- **Stored items**
+ + + + + + +
-- ==== Sys2Proof/WellFormed.lean ====
section
/-!
DEFINITION. Which terms of `Instr` a device can meet: operands in the ranges that the spec gives
them. The machine gives every term a meaning; a term that is not well formed describes an input that
cannot occur.
-/

namespace Sys2Proof

/-- An access of n bytes, 1 to 32, lies inside one 256-bit word (R369). -/
def inWord (addr : Word32) (n : Nat) : Bool := 1 ≤ n && addr.toNat % 32 + n ≤ 32

/-- The bytes that a DLC stands for (R345, ISO 11898-1). -/
def dlcLength (fdf : Bool) (dlc : Nat) : Nat :=
  if dlc ≤ 8 then dlc
  else if fdf then [12, 16, 20, 24, 32, 48, 64].getD (dlc - 9) 64 else 8

/-- A frame that a bus can carry: the identifier fits its format, and the data are as many bytes as
the DLC says; a remote frame has none and is no FD frame (R345, R364). -/
def CanFrame.wellFormed (f : CanFrame) : Bool :=
  decide (f.ident < if f.ide then 2 ^ 29 else 2 ^ 11) && decide (f.dlc < 16) && !(f.rtr && f.fdf)
    && (f.fdf || (!f.brs && !f.esi && !f.res))
    && f.data.length == (if f.rtr then 0 else dlcLength f.fdf f.dlc)

/-- The stamps of the samples of one converter: 40 tk apart, but for a beacon load, which moves them by
up to 12 tk and comes once in 1,600 tk (R29, R63, R66, R72). `since` is the time since the last load in
the list. -/
def stampsSpaced (since : Nat) : List Sample → Bool
  | a :: b :: t =>
    if a.stamp + 40 = b.stamp then stampsSpaced (since + 40) (b :: t)
    else decide (a.stamp + 28 ≤ b.stamp) && decide (b.stamp ≤ a.stamp + 52)
      && decide (1560 ≤ since) && stampsSpaced 0 (b :: t)
  | _ => true

/-- The stamps follow a lattice of 40 tk that starts at `b`, each within `e` of its place (R66, R72). -/
def nearLattice (e : Nat) : Nat → List Sample → Bool
  | _, [] => true
  | b, q :: qs => decide (b ≤ q.stamp + e) && decide (q.stamp ≤ b + e) && nearLattice e (b + 40) qs

/-- The samples of one converter, one on each edge of CLK_ADC: a load of the power die's copy moves the
lattice by up to 12 tk either way (R29, R63, R66). -/
def sampled (l : List Sample) : Bool :=
  stampsSpaced 1600 l && nearLattice 24 (l.head?.elim 0 fun q => q.stamp) l

/-- The comparator is sampled on edges of CLK_ADC (R217). -/
def samplesRise : List (Nat × Bool) → Bool
  | a :: b :: t => decide (a.1 + 28 ≤ b.1) && samplesRise (b :: t)
  | _ => true

/-- An ID that an initiator carries on an access (R35). -/
def isInitiator (id : Fin 64) : Bool :=
  id ≤ 12 || (16 ≤ id && id ≤ 31) || id == 33 || id == 34

/-- A number from its bytes, the lowest first. -/
def bytesNat : List Byte → Nat
  | [] => 0
  | b :: bs => b.toNat + 256 * bytesNat bs

/-- A fabric frame has at most 8 + 256 + 4 bytes between SOF and EOF (R317). -/
def frameFits (bs : List Byte) : Bool := decide (bs.length ≤ 268)

/-- The operands of a command lie in the ranges that the spec gives them. -/
def Instr.wellFormed : Instr → Bool
  | .registerWrite _ id _ size _ => isInitiator id && 1 ≤ size && size ≤ 32
  | .memoryWrite _ id addr bytes _ _ => isInitiator id && inWord addr bytes.length
  | .memoryRead _ id addr size _ _ => isInitiator id && inWord addr size
  | .correctedWriteback _ => true
  | .scrub _ _ => true
  | .timeBeacon _ => true
  | .powerTbStale _ => true
  | .d2dInterfaceLoss _ => true
  | .speedReport _ => true
  | .lossPatternRefresh _ => true
  | .canFrameReceived _ _ _ f => f.wellFormed
  | .limitRegisterWrite _ _ _ => true
  | .modeReq _ => true
  | .torqueReq _ => true
  | .speedReq _ => true
  | .chargeStart _ => true
  | .chargeStop _ => true
  | .chargeLimits _ => true
  | .convSetpoint _ => true
  | .gearShift _ => true
  | .parkLock _ => true
  | .pumpSpeed _ => true
  | .brakeRelease _ => true
  | .brakeTest _ => true
  | .reset _ => true
  | .arbiterCycle _ => true
  | .limitsStale _ => true
  | .dcLinkLowTimeout _ => true
  | .windowSeal _ _ _ samples => sampled samples
  | .resultCapture _ _ _ => true
  | .refSettled _ _ _ => true
  | .refExtBad _ _ => true
  | .refExtReturn _ => true
  | .calibrationStart _ => true
  | .calOverlapEnd _ _ _ => true
  | .channelSwitchover _ => true
  | .calLevelsDone _ _ _ _ => true
  | .calReturnOverlapEnd _ _ _ => true
  | .engineTimerTrigger _ _ => true
  | .swtrig _ _ => true
  | .run _ _ _ => true
  | .passStart _ _ _ _ => true
  | .dmemWrite _ _ _ _ => true
  | .nop _ => true
  | .ld _ => true
  | .st _ => true
  | .ldi _ => true
  | .mov _ => true
  | .movs _ => true
  | .add _ => true
  | .sub _ => true
  | .abs _ => true
  | .shf _ => true
  | .mul _ => true
  | .mac _ => true
  | .msu _ => true
  | .mva _ => true
  | .div _ => true
  | .sincos _ => true
  | .clarke _ => true
  | .park _ => true
  | .pi _ => true
  | .svm _ => true
  | .lim _ => true
  | .mins _ => true
  | .maxs _ => true
  | .lut _ => true
  | .br _ => true
  | .call _ => true
  | .ret _ => true
  | .endPass _ => true
  | .duty _ => true
  | .commit _ => true
  | .renew _ => true
  | .post _ => true
  | .fclr _ => true
  | .illegalOp _ => true
  | .overtime _ => true
  | .programLoad _ _ _ => true
  | .programLoaded _ _ => true
  | .trxInputWrite _ _ => true
  | .restartRequest _ _ => true
  | .standstill _ _ => true
  | .encoderInputChange _ _ _ _ _ => true
  | .observerStep _ => true
  | .setref _ _ => true
  | .clear _ _ => true
  | .arm _ _ => true
  | .latch _ _ => true
  | .deliveryTick _ _ => true
  | .lposCapture _ _ => true
  | .carrierPeriodStart _ _ => true
  | .commitConversion _ _ => true
  | .edgeFrame _ _ => true
  | .beacon _ _ => true
  | .lossFrame _ _ => true
  | .faultComma _ _ _ _ => true
  | .status _ _ _ => true
  | .configReply _ _ _ => true
  | .echoReply _ _ _ => true
  | .alignmentAchieved _ _ => true
  | .alignTimeout _ _ => true
  | .replyTimeout _ _ => true
  | .syncTimeout _ _ => true
  | .statusSilence _ _ => true
  | .alignmentLost _ _ => true
  | .codeErrors _ _ => true
  | .retrain _ _ => true
  | .configExchange _ id _ _ => isInitiator id
  | .leaseExpiry _ _ => true
  | .tokenUnclaimed _ _ => true
  | .faultReport _ => true
  | .setDecided _ _ => true
  | .axbPeriodStart _ _ => true
  | .urgentRequest _ _ => true
  | .axbInputWrite _ _ => true
  | .bootLowCleared _ _ _ _ => true
  | .bootUvlo _ _ _ => true
  | .bootLowEntered _ _ _ _ => true
  | .vsBad _ _ _ => true
  | .vsGood _ _ _ => true
  | .vdrvLow _ _ => true
  | .vdrvGood _ _ => true
  | .prechargeElapsed _ _ => true
  | .alignElapsed _ _ => true
  | .rampStep _ _ => true
  | .rampTimeout _ _ => true
  | .stepChange _ _ => true
  | .lossOfSynchronism _ _ => true
  | .coastElapsed _ _ => true
  | .commitTimeout _ _ => true
  | .restartCountReset _ _ => true
  | .zeroCrossing _ _ samples => samplesRise samples
  | .turnOnEntry _ _ _ => true
  | .peakTrip _ _ => true
  | .syncInEdge _ => true
  | .syncLost _ => true
  | .vrefSlew _ => true
  | .retryWaitExpiry _ => true
  | .pilotCycle _ _ _ _ dc => decide (dc ≤ 1000)
  | .ppMeasurement _ ohms => decide (ohms < 65536)
  | .iinLimitUpdate _ => true
  | .qualified _ => true
  | .supervisorEvaluation _ => true
  | .tempStale _ => true
  | .obcInputWrite _ => true
  | .safetyTimerExpiry _ => true
  | .waitTimeout _ => true
  | .precondTimeout _ => true
  | .noSupply _ => true
  | .cvEntry _ => true
  | .terminationCurrentHold _ => true
  | .topoffElapsed _ => true
  | .recharge _ => true
  | .rampEnd _ => true
  | .handoverDone _ => true
  | .clockMeasurement _ _ _ _ _ _ => true
  | .supplyComparison _ _ _ _ _ _ _ => true
  | .islandFailure _ => true
  | .vddSafeLow _ => true
  | .aliveToggle _ => true
  | .autoRelease _ _ => true
  | .testPulse _ _ => true
  | .pulseCheck _ _ _ => true
  | .brakeCheck _ _ _ _ _ icoil vbrk => decide (icoil < 65536) && decide (vbrk < 65536)
  | .moveCheck _ => true
  | .torqueCheck _ => true
  | .brakeTestTorqueEnd _ => true
  | .safeResetRise _ => true
  | .safeResetFall _ => true
  | .pressTimeout _ => true
  | .armTimeout _ => true
  | .flogStore _ => true
  | .flogClear _ _ => true
  | .shutdownTrip _ _ => true
  | .shutdownResetHold _ => true
  | .blazeFrame _ => true
  | .silenceTest _ => true
  | .blazeTransmit _ _ => true
  | .heartbeat _ _ => true
  | .restart _ _ => true
  | .lockstepMismatch _ _ _ => true
  | .selfTestCycle _ _ => true
  | .roleSwap _ => true
  | .handOverRequest _ _ _ => true
  | .tokenHanded _ _ => true
  | .axleStateTick _ => true
  | .axleTokenFrame _ => true
  | .axleClaim _ _ => true
  | .yieldTimeout _ _ => true
  | .peerUnhealthy _ _ => true
  | .portAligned _ _ => true
  | .credit _ _ bs => frameFits bs
  | .creditUpdate _ _ => true
  | .portSilence _ _ _ => true
  | .cruiseTimeout _ _ => true
  | .cruise _ _ bs => frameFits bs
  | .cruiseTick _ => true
  | .viewStable _ => true
  | .assignReq _ _ bs => frameFits bs
  | .assign _ _ bs => frameFits bs
  | .assignRetry _ => true
  | .unblazedRetry _ => true
  | .holdExpiry _ => true
  | .route _ _ bs => frameFits bs
  | .routeAdvertisement _ _ => true
  | .routeUpdate _ _ => true
  | .routeWithdrawal _ => true
  | .register _ _ bs => frameFits bs
  | .registerReply _ _ bs => frameFits bs
  | .registerRetry _ => true
  | .refusal _ _ bs => frameFits bs
  | .data _ _ _ bs => frameFits bs
  | .outputFrame _ _ => true
  | .c1AgeDrop _ _ => true
  | .timeExchange _ => true
  | .timeReq _ _ _ bs => frameFits bs
  | .timeResp _ _ _ bs => frameFits bs
  | .timeExchangeTimeout _ => true
  | .tbAlignTimeout _ => true
  | .txpost _ id _ => isInitiator id
  | .recordFetch _ => true
  | .shsel _ id _ _ => isInitiator id
  | .txcmdGo _ id _ _ => isInitiator id
  | .abort _ id _ _ => isInitiator id
  | .transmissionEnd _ _ _ _ => true
  | .canError _ _ _ _ => true
  | .recover _ id _ => isInitiator id
  | .busOn _ _ => true
  | .mailboxWrite _ id _ size _ => isInitiator id && 1 ≤ size && size ≤ 32
  | .mailboxRead _ id _ size _ => isInitiator id && 1 ≤ size && size ≤ 32
  | .ringEntryWrite _ => true
  | .ringRelease _ _ _ => true
  | .powerDomainRequest _ _ => true
  | .domainTransitionEnd _ _ => true
  | .resetAssert _ cells => cells.all fun c => decide (c.1 < 0x4000000)
  | .resetRelease _ _ _ _ => true
  | .pllLock _ => true
  | .flogRead _ => true
  | .slotSelect _ _ => true
  | .imageReadDone _ => true
  | .startLock _ => true
  | .erase _ id => isInitiator id
  | .program _ id => isInitiator id
  | .verify _ id => isInitiator id
  | .select _ id => isInitiator id
  | .nvOperationDone _ _ => true
  | .activate _ _ => true
  | .activationReadDone _ => true
  | .stepWaitExpiry _ => true
  | .raise _ _ => true
  | .hold _ _ _ => true
  | .checkpoint _ _ => true
  | .holdWaitExpiry _ _ => true
  | .pairLoadDone _ _ => true
  | .sequenceLoopStart _ => true
  | .conversionEnd _ _ => true
  | .idleSensorConversion _ => true
  | .hkaResultCapture _ _ => true
  | .modelStep _ => true
  | .coolantStale _ _ => true
  | .traceTime _ => true
  | .packetSend _ => true
  | .message _ id _ => isInitiator id
  | .talInc _ id _ => isInitiator id
  | .tmaxTurnOff _ _ => true
  | .bootUvloRecovered _ _ _ => true
  | .vddSafePowerOn _ => true
  | .clockNoEdge _ _ => true
  | .conversionAperture _ => true
  | .samplePacket _ _ samples => sampled samples
  | .syncOutTransition _ _ => true
  | .pulseEdge _ _ => true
+ + + + + + +
- **DIRECTIONS FOR THIS TASK**
In the entries above, count every line containing the word "addr". Write only the total.

- **WRITTEN RESPONSE**
3